▶ Work to be completed:
Return only that part of the material below which starts with the line containing "(k :: r.1, r.2)" and goes on through the line containing "(13 R309). -/", restated exactly.

[Start of section]

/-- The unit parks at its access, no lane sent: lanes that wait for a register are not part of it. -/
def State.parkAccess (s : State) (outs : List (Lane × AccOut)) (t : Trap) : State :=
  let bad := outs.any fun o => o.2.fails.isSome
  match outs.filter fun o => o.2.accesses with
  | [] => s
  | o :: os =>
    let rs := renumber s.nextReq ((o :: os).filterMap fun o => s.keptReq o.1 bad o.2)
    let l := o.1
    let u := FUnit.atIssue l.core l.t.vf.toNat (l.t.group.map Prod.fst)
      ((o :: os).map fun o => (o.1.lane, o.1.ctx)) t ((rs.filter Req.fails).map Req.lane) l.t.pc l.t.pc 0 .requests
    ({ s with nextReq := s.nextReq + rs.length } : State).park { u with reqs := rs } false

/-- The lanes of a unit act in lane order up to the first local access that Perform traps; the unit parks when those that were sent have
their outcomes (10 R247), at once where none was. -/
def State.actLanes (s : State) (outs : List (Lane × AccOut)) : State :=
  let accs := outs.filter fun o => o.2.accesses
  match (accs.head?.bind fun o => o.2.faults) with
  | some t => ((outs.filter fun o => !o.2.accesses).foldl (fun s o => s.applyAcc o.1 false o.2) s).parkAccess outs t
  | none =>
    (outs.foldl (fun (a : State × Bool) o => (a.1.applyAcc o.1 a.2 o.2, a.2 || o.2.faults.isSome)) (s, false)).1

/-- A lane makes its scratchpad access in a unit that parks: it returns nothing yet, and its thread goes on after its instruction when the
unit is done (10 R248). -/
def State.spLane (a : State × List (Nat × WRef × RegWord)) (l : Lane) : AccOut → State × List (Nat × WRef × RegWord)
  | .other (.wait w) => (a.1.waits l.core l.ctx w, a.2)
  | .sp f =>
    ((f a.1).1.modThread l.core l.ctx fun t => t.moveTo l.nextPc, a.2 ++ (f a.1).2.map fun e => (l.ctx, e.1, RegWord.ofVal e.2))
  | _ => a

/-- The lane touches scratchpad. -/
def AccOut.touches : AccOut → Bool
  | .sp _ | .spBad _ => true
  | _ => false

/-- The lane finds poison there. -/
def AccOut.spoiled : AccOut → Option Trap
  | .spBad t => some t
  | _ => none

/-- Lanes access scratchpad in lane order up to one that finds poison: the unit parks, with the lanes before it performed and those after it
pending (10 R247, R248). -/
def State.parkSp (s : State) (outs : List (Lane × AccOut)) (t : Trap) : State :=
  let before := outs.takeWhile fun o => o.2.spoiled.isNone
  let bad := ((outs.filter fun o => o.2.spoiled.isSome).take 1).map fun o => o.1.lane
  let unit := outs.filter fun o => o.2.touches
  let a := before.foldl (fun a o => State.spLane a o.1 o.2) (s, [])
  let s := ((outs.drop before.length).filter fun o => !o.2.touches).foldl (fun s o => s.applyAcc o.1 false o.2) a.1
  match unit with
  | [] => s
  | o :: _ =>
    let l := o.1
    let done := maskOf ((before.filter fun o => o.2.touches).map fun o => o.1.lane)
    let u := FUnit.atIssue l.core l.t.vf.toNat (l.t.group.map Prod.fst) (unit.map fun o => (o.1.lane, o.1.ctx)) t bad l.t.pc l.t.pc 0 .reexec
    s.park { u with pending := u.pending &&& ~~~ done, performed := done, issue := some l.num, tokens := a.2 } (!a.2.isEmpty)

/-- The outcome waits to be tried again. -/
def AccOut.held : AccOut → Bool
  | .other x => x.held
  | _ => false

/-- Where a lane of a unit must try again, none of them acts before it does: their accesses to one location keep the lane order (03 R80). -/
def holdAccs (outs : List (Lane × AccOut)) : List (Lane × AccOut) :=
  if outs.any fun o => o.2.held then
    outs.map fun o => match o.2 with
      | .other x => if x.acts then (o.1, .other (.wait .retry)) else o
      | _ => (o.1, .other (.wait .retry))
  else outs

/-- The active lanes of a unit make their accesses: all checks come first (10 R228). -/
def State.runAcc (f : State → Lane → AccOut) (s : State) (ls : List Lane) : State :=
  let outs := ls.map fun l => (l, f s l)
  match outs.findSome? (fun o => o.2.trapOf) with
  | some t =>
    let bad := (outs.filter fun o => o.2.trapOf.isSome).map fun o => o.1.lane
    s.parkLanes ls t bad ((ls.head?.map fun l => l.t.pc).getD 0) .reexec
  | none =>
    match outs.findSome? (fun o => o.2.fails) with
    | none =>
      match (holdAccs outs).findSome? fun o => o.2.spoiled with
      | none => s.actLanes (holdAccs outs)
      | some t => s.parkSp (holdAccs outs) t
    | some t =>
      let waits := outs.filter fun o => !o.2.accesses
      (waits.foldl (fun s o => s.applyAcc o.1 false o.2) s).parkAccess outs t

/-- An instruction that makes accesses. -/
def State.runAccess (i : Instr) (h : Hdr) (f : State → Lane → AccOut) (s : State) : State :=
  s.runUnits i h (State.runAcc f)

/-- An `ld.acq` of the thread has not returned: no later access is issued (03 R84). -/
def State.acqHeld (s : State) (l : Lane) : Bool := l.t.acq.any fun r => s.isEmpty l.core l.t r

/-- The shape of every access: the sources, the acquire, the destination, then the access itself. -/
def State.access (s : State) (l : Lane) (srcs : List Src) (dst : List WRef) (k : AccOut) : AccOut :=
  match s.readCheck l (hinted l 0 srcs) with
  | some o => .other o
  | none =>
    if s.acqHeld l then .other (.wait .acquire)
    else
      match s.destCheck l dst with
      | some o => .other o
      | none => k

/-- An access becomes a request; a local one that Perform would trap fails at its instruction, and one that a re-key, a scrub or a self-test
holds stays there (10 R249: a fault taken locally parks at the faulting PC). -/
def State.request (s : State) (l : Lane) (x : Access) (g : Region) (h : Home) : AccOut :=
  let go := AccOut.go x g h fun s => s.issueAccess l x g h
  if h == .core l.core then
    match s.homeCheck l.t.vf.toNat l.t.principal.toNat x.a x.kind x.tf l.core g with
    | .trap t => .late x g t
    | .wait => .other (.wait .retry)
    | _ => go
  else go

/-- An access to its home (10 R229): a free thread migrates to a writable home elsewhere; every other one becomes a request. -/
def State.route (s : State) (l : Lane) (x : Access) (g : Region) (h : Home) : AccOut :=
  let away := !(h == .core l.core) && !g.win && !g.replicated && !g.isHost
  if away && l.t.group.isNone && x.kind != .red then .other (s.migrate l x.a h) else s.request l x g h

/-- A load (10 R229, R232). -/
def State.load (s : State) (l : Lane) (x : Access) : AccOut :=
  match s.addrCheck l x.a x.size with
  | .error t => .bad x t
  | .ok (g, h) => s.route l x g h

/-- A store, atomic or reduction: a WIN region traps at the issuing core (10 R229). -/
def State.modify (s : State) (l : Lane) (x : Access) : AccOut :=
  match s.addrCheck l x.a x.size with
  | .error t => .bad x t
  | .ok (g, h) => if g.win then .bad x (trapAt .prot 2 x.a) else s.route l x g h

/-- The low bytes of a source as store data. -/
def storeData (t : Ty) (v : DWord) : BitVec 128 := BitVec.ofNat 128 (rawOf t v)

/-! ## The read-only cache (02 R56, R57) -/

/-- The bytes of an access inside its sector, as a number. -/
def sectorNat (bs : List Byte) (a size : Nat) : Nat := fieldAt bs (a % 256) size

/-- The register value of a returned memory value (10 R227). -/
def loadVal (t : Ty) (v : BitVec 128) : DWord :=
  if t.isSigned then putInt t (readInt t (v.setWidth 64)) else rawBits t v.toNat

[End of section]
[Start of section]

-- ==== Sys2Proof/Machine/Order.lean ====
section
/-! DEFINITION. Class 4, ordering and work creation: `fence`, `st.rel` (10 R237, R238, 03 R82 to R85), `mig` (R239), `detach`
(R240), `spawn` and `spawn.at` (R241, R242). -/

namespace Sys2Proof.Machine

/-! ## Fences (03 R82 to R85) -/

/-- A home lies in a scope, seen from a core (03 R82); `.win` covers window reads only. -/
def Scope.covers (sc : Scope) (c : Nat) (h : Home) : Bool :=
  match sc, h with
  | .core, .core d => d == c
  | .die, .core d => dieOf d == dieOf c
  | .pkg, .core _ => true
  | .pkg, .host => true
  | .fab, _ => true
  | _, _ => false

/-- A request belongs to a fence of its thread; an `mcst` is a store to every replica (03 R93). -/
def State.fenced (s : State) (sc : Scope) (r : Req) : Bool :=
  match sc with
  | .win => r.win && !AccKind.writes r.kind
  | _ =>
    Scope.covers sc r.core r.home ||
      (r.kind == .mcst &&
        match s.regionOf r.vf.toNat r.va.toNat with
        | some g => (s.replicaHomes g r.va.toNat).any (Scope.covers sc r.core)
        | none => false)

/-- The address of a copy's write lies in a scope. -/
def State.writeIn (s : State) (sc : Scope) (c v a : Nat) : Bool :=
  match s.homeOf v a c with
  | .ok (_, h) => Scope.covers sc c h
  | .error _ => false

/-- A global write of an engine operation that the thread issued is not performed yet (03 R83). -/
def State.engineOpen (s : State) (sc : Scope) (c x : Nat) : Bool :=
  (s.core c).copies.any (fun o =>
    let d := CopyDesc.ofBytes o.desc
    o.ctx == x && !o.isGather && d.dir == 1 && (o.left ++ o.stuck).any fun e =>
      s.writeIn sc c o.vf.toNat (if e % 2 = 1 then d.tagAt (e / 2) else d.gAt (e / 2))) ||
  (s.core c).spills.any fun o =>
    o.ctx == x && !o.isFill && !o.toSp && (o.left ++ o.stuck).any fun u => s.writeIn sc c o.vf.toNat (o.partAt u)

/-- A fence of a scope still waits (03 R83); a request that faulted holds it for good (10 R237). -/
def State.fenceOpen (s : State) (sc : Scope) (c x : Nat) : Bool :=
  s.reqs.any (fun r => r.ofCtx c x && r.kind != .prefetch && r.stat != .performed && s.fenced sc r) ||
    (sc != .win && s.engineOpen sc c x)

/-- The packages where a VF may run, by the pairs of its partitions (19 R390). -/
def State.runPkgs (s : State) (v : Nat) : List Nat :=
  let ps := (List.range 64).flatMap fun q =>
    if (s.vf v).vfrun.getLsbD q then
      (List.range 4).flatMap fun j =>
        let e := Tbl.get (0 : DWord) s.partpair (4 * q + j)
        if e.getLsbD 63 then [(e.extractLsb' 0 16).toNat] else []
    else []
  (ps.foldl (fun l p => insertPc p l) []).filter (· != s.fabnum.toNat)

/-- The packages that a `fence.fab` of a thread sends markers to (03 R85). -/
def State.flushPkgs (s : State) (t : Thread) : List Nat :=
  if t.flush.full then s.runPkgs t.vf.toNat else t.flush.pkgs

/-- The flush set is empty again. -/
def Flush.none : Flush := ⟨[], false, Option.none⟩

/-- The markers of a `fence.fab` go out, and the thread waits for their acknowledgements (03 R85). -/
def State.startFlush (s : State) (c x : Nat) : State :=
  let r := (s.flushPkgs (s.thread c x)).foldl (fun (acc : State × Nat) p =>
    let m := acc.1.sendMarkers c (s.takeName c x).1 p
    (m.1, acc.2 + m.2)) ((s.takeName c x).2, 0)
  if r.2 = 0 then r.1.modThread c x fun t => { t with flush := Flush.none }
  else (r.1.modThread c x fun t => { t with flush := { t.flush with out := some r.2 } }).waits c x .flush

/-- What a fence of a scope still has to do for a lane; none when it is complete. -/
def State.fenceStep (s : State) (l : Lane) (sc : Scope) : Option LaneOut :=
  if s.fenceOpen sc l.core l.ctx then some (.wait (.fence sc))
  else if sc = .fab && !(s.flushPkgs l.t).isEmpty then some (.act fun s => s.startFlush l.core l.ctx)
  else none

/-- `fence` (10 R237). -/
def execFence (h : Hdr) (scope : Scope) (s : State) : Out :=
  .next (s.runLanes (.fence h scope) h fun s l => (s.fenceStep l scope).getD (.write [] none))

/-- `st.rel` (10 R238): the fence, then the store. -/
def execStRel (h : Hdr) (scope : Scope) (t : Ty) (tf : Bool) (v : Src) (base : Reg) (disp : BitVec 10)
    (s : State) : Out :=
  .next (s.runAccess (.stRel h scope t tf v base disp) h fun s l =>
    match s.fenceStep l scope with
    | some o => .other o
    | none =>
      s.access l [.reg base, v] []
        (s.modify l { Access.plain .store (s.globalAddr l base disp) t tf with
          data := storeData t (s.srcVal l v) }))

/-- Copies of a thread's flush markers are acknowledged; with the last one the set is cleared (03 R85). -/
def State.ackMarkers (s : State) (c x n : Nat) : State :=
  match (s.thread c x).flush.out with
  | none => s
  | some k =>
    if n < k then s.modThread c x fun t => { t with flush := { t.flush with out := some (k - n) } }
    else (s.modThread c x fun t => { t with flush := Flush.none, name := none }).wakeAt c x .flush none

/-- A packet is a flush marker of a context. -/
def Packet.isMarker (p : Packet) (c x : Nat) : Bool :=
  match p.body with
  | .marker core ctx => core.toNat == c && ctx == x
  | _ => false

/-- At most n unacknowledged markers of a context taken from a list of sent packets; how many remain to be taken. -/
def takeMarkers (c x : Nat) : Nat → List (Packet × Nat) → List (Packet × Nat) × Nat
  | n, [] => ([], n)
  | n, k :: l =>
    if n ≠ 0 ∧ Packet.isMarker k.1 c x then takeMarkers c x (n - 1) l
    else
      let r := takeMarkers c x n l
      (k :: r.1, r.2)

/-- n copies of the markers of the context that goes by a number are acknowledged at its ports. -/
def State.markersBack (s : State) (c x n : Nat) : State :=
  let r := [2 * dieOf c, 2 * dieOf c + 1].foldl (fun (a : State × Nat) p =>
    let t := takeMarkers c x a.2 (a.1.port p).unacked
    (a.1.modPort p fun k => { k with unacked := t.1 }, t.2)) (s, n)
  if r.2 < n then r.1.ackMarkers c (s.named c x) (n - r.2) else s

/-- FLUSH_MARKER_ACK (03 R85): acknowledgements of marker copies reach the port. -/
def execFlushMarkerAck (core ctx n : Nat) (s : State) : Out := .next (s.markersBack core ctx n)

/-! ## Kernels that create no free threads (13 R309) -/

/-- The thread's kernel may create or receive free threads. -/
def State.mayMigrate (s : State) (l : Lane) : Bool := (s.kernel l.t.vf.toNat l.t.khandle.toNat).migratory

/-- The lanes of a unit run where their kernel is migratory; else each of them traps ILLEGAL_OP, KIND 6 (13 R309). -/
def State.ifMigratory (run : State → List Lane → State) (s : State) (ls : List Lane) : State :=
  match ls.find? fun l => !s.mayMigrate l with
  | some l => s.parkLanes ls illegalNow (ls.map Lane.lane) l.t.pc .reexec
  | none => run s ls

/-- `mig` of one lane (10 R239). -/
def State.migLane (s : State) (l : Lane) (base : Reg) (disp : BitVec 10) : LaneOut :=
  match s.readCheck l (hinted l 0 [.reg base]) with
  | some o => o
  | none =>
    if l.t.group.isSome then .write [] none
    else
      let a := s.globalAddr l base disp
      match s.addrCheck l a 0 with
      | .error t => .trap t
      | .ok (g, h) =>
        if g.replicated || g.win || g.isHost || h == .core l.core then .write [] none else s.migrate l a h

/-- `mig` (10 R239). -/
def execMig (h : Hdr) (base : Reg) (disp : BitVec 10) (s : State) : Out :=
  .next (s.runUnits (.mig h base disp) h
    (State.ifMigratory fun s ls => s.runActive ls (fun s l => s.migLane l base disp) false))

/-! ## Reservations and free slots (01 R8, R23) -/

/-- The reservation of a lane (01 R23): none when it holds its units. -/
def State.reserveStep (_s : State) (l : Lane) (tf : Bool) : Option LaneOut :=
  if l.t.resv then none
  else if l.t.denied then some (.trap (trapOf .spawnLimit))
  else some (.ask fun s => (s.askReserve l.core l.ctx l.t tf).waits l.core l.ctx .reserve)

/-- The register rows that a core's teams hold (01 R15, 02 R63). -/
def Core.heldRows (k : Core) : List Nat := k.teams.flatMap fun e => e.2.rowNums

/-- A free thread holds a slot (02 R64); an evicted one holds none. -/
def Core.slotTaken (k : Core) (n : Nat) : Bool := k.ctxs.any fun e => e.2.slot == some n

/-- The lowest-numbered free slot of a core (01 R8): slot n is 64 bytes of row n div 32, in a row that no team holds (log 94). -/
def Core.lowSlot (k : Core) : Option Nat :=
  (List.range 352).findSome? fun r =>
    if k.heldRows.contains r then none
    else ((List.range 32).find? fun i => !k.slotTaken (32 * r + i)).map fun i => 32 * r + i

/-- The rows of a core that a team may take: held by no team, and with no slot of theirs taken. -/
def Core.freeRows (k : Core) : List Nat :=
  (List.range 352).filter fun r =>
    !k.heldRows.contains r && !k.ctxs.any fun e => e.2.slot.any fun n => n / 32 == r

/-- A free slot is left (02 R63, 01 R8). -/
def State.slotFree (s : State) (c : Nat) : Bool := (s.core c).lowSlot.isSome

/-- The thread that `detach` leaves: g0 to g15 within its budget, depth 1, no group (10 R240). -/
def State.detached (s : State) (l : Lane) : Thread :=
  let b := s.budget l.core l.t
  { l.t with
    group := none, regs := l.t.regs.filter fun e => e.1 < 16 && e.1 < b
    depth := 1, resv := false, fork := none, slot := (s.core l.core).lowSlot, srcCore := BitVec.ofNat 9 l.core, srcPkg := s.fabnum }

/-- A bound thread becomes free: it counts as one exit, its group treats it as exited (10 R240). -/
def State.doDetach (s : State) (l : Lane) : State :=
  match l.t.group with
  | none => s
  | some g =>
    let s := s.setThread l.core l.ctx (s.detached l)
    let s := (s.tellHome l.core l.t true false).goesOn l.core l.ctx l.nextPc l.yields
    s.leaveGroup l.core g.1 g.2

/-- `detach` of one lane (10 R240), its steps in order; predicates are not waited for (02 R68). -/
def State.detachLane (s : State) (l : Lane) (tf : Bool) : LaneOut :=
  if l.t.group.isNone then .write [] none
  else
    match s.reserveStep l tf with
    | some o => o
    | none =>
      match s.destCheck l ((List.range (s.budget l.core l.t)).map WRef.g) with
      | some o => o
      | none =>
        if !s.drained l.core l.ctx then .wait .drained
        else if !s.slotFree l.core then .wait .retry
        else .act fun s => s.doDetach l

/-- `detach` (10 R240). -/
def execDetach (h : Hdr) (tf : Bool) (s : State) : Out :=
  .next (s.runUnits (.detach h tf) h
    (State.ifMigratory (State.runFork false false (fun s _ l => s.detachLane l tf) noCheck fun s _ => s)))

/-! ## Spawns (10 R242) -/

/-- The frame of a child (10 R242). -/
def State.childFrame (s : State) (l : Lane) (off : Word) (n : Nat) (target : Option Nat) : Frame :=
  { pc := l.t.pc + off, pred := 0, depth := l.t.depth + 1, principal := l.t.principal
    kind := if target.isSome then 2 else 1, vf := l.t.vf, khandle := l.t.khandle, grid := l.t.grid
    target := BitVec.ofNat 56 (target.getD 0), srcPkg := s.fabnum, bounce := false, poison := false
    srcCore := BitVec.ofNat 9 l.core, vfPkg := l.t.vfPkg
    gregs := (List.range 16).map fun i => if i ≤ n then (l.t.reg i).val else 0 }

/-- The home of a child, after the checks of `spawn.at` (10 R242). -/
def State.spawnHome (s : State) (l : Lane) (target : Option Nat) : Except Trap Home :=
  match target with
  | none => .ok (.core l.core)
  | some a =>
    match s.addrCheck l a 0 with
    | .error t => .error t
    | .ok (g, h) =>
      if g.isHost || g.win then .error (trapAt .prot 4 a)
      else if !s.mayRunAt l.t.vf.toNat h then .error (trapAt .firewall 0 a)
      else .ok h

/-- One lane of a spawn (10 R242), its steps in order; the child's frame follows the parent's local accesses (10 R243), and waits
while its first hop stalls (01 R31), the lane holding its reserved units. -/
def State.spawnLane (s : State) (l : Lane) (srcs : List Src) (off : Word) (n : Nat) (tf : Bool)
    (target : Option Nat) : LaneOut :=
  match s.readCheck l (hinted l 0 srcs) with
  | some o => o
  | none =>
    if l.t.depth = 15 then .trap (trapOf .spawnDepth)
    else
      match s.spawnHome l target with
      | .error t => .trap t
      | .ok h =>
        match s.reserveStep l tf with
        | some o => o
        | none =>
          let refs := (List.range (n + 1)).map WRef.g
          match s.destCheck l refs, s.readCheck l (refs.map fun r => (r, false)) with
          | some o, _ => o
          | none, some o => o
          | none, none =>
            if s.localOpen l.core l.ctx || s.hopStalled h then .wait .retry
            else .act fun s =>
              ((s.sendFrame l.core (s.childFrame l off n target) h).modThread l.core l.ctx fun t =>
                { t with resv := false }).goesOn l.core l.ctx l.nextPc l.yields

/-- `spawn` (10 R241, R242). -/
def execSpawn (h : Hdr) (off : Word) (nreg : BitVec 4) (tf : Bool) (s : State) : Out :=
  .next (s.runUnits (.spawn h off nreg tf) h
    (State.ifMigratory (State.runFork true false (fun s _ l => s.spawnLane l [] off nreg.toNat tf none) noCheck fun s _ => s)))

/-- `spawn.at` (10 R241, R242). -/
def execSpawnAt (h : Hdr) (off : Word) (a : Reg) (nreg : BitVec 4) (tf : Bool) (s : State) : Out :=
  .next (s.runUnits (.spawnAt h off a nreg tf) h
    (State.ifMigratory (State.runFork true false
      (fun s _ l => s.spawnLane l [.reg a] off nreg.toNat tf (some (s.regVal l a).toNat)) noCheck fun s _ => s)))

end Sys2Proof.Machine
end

[End of section]

▶ Exercise answer:
      (k :: r.1, r.2)

/-- n copies of the markers of the context that goes by a number are acknowledged at its ports. -/
def State.markersBack (s : State) (c x n : Nat) : State :=
  let r := [2 * dieOf c, 2 * dieOf c + 1].foldl (fun (a : State × Nat) p =>
    let t := takeMarkers c x a.2 (a.1.port p).unacked
    (a.1.modPort p fun k => { k with unacked := t.1 }, t.2)) (s, n)
  if r.2 < n then r.1.ackMarkers c (s.named c x) (n - r.2) else s

/-- FLUSH_MARKER_ACK (03 R85): acknowledgements of marker copies reach the port. -/
def execFlushMarkerAck (core ctx n : Nat) (s : State) : Out := .next (s.markersBack core ctx n)

/-! ## Kernels that create no free threads (13 R309) -/

/-- The thread's kernel may create or receive free threads. -/
def State.mayMigrate (s : State) (l : Lane) : Bool := (s.kernel l.t.vf.toNat l.t.khandle.toNat).migratory

/-- The lanes of a unit run where their kernel is migratory; else each of them traps ILLEGAL_OP, KIND 6 (13 R309). -/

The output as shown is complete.